_Records to process_:
/-- R94: the exact sum does not depend on order, nor on how the terms are divided into parts. R102: the residue formed term by term is that of the promoted sum (R90). -/
def Obligations.AccumulationAndResidueArithmetic : Prop :=
  ((∀ l m : List Contrib, l.Perm m → contribSum l = contribSum m) ∧
  (∀ l m : List Contrib, contribSum (l ++ m) = contribAdd (contribSum l) (contribSum m)) ∧
  (∀ (a : LAcc) (l : List Contrib) (free : Int), a.ovf = false →
    (∀ m, m <+: l → accOut (a.v + (contribSum m).v) = false) →
    l.foldl (fun x k => accAdd x k free) a =
      { v := a.v + (contribSum l).v, poison := a.poison || (contribSum l).poison, ovf := false,
        nonfinite := a.nonfinite || (contribSum l).nonfinite })) ∧
  ((∀ (S : Int) (sa sw half : Nat), sa ≠ 0 → sa < 255 → sw ≠ 0 → sw < 255 →
    residueTerm S (s8Sig sa * s8Sig sw) (promoteShift sa sw half) = residue (promote S sa sw half)) ∧
  (∀ l : List Int, residue l.sum = (l.map residue).sum % 255))

/-- The MEM family: loads and acquires, stores and releases, atomics, fences. -/
def Obligations.MemoryFamilyAccesses : Prop :=
  ∀ (s : State) (i : Ins), mayIssue s i (some .mem) → ∃ f : Nat → State, (∀ k, Issued s i (some .mem) (f k)) ∧
    exec (.memFence i) s = .next (f 3) ∧
    (∀ addr len dst chk ok, ∀ c ∈ [(Instr.memLoad i addr len dst chk ok, f 0), (Instr.memAcquire i addr len dst chk ok, f 5)],
      (devReadOk c.2 addr len = true → addr + len ≤ 2 ^ 38 → (∀ g ∈ granulesOf addr len, checkOf c.2 chk g = .ok) →
        ∃ t, exec c.1 s = .next t ∧ t.mem = Memory.writeBytes c.2.mem (sramAddr i.core dst) (rdBytes c.2 addr len) ∧
          keptBut [.mem, .marks, .flds, .portion] c.2 t ∧ regsKept storeKey c.2 t ∧
          (partFailing c.2 (sramAddr i.core dst) len = [] → t.portion = c.2.portion)) ∧
      (devReadOk c.2 addr len = false → exec c.1 s = .next (storeLocal c.2 (sramAddr i.core dst) (List.replicate len 0)))) ∧
    (∀ addr src len chk, ∀ c ∈ [(Instr.memStore i addr src len chk, f 1), (Instr.memRelease i addr src len chk, f 4)],
      (devWriteOk c.2 addr len = true → scratchOk c.2 addr len = true →
        (∀ g ∈ granulesOf addr len, checkOf c.2 chk g = .ok) →
        ∃ t, exec c.1 s = .next t ∧ t.mem = Memory.writeBytes c.2.mem addr (rdBytes c.2 (sramAddr i.core src) len) ∧
          keptBut [.mem, .marks, .flds, .portion] c.2 t ∧ regsKept storeKey c.2 t ∧
          (anyMarked c.2 (sramAddr i.core src) len = false → t.portion = c.2.portion)) ∧
      (devWriteOk c.2 addr len = false ∨ scratchOk c.2 addr len = false → exec c.1 s = .next c.2)) ∧
    (∀ fn wide addr x y dst chk,
      let n := if wide then 8 else 4
      let old := rdLe (f 2) addr n
      let signed := toSigned (8 * n)
      (addr % n = 0 → devWriteOk (f 2) addr n = true → scratchOk (f 2) addr n = true → checkOf (f 2) chk (addr / 64) = .ok →
        ∃ t, exec (.memAtomic i fn wide addr x y dst chk) s = .next t ∧
          rdLe t addr n = (match fn with
            | .fadd => (old + x) % 2 ^ (8 * n)
            | .cas => if old = y % 2 ^ (8 * n) then x % 2 ^ (8 * n) else old
            | .min => if signed x < signed old then x % 2 ^ (8 * n) else old
            | .max => if signed old < signed x then x % 2 ^ (8 * n) else old) ∧
          rdLe t (sramAddr i.core dst) n = old ∧
          memKept (fun a => within addr n a || within (sramAddr i.core dst) n a) (f 2) t ∧
          keptBut [.mem, .marks, .flds, .portion] (f 2) t ∧ regsKept storeKey (f 2) t ∧
          (marked (f 2) (sramAddr i.core dst / 64) = false → marked (f 2) ((sramAddr i.core dst + n - 1) / 64) = false → t.portion = (f 2).portion)) ∧
      (¬ addr % n = 0 ∨ devWriteOk (f 2) addr n = false ∨ scratchOk (f 2) addr n = false →
        exec (.memAtomic i fn wide addr x y dst chk) s = .next (storeLocal (f 2) (sramAddr i.core dst) (List.replicate n 0))))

_Task_:
What's wanted is each line above, transcribed with nothing altered.

_Reply_:
/-- R94: the exact sum does not depend on order, nor on how the terms are divided into parts. R102: the residue formed term by term is that of the promoted sum (R90). -/
def Obligations.AccumulationAndResidueArithmetic : Prop :=
  ((∀ l m : List Contrib, l.Perm m → contribSum l = contribSum m) ∧
  (∀ l m : List Contrib, contribSum (l ++ m) = contribAdd (contribSum l) (contribSum m)) ∧
  (∀ (a : LAcc) (l : List Contrib) (free : Int), a.ovf = false →
    (∀ m, m <+: l → accOut (a.v + (contribSum m).v) = false) →
    l.foldl (fun x k => accAdd x k free) a =
      { v := a.v + (contribSum l).v, poison := a.poison || (contribSum l).poison, ovf := false,
        nonfinite := a.nonfinite || (contribSum l).nonfinite })) ∧
  ((∀ (S : Int) (sa sw half : Nat), sa ≠ 0 → sa < 255 → sw ≠ 0 → sw < 255 →
    residueTerm S (s8Sig sa * s8Sig sw) (promoteShift sa sw half) = residue (promote S sa sw half)) ∧
  (∀ l : List Int, residue l.sum = (l.map residue).sum % 255))

/-- The MEM family: loads and acquires, stores and releases, atomics, fences. -/
def Obligations.MemoryFamilyAccesses : Prop :=
  ∀ (s : State) (i : Ins), mayIssue s i (some .mem) → ∃ f : Nat → State, (∀ k, Issued s i (some .mem) (f k)) ∧
    exec (.memFence i) s = .next (f 3) ∧
    (∀ addr len dst chk ok, ∀ c ∈ [(Instr.memLoad i addr len dst chk ok, f 0), (Instr.memAcquire i addr len dst chk ok, f 5)],
      (devReadOk c.2 addr len = true → addr + len ≤ 2 ^ 38 → (∀ g ∈ granulesOf addr len, checkOf c.2 chk g = .ok) →
        ∃ t, exec c.1 s = .next t ∧ t.mem = Memory.writeBytes c.2.mem (sramAddr i.core dst) (rdBytes c.2 addr len) ∧
          keptBut [.mem, .marks, .flds, .portion] c.2 t ∧ regsKept storeKey c.2 t ∧
          (partFailing c.2 (sramAddr i.core dst) len = [] → t.portion = c.2.portion)) ∧
      (devReadOk c.2 addr len = false → exec c.1 s = .next (storeLocal c.2 (sramAddr i.core dst) (List.replicate len 0)))) ∧
    (∀ addr src len chk, ∀ c ∈ [(Instr.memStore i addr src len chk, f 1), (Instr.memRelease i addr src len chk, f 4)],
      (devWriteOk c.2 addr len = true → scratchOk c.2 addr len = true →
        (∀ g ∈ granulesOf addr len, checkOf c.2 chk g = .ok) →
        ∃ t, exec c.1 s = .next t ∧ t.mem = Memory.writeBytes c.2.mem addr (rdBytes c.2 (sramAddr i.core src) len) ∧
          keptBut [.mem, .marks, .flds, .portion] c.2 t ∧ regsKept storeKey c.2 t ∧
          (anyMarked c.2 (sramAddr i.core src) len = false → t.portion = c.2.portion)) ∧
      (devWriteOk c.2 addr len = false ∨ scratchOk c.2 addr len = false → exec c.1 s = .next c.2)) ∧
    (∀ fn wide addr x y dst chk,
      let n := if wide then 8 else 4
      let old := rdLe (f 2) addr n
      let signed := toSigned (8 * n)
      (addr % n = 0 → devWriteOk (f 2) addr n = true → scratchOk (f 2) addr n = true → checkOf (f 2) chk (addr / 64) = .ok →
        ∃ t, exec (.memAtomic i fn wide addr x y dst chk) s = .next t ∧
          rdLe t addr n = (match fn with
            | .fadd => (old + x) % 2 ^ (8 * n)
            | .cas => if old = y % 2 ^ (8 * n) then x % 2 ^ (8 * n) else old
            | .min => if signed x < signed old then x % 2 ^ (8 * n) else old
            | .max => if signed old < signed x then x % 2 ^ (8 * n) else old) ∧
          rdLe t (sramAddr i.core dst) n = old ∧
          memKept (fun a => within addr n a || within (sramAddr i.core dst) n a) (f 2) t ∧
          keptBut [.mem, .marks, .flds, .portion] (f 2) t ∧ regsKept storeKey (f 2) t ∧
          (marked (f 2) (sramAddr i.core dst / 64) = false → marked (f 2) ((sramAddr i.core dst + n - 1) / 64) = false → t.portion = (f 2).portion)) ∧
      (¬ addr % n = 0 ∨ devWriteOk (f 2) addr n = false ∨ scratchOk (f 2) addr n = false →
        exec (.memAtomic i fn wide addr x y dst chk) s = .next (storeLocal (f 2) (sramAddr i.core dst) (List.replicate n 0))))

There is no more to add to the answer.